(EXERCISE)
Work out how many lines of the material below mention the word "lean"; reply with the number only.

(DATA EXTRACT)
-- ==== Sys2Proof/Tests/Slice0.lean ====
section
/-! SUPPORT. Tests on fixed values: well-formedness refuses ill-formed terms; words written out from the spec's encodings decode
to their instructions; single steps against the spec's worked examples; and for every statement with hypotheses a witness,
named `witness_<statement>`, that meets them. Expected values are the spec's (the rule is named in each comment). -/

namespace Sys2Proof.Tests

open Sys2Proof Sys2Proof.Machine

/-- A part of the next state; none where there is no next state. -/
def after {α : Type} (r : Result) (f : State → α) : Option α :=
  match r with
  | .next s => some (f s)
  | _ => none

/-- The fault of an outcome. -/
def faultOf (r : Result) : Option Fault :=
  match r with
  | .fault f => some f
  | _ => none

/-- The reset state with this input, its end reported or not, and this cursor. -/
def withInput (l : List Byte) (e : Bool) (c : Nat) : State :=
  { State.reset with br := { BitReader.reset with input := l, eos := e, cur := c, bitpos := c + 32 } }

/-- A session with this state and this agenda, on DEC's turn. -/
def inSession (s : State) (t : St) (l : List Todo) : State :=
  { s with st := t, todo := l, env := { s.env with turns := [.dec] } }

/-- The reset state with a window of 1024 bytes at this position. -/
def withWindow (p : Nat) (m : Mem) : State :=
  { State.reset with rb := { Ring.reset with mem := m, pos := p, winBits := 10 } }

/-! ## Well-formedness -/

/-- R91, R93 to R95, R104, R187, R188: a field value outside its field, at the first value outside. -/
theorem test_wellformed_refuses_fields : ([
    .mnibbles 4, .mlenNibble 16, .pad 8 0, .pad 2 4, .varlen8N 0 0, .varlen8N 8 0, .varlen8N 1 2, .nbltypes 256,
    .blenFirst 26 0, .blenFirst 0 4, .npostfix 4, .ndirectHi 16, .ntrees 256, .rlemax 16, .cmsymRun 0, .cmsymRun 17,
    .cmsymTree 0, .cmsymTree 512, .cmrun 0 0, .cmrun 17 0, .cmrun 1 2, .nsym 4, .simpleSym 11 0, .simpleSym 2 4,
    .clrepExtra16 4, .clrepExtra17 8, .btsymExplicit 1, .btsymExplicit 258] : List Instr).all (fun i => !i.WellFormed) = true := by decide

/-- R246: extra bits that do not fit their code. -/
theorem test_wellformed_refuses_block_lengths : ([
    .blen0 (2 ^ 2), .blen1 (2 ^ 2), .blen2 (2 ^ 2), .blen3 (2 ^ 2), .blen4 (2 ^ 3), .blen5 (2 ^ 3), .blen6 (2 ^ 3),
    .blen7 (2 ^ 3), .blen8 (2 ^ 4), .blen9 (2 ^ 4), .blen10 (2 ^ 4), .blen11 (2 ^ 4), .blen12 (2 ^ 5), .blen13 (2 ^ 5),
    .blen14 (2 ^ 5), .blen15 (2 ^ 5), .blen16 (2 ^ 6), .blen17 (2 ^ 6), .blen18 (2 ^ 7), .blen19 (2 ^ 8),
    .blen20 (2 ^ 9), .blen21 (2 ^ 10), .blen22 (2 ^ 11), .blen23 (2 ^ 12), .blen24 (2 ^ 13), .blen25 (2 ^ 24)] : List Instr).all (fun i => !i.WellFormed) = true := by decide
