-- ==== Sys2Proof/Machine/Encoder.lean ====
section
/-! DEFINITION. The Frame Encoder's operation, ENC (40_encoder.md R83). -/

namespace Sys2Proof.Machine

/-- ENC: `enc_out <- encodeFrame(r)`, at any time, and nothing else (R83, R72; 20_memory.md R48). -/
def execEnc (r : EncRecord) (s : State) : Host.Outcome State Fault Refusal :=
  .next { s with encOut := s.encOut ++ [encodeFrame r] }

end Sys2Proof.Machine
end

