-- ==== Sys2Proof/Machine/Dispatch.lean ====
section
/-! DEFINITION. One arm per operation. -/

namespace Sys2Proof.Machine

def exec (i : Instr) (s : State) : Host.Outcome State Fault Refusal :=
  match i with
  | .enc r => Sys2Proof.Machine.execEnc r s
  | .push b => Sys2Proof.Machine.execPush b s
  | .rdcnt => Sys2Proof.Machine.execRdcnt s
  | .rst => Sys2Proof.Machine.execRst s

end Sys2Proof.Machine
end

(ANSWER FOR THIS EXERCISE)
3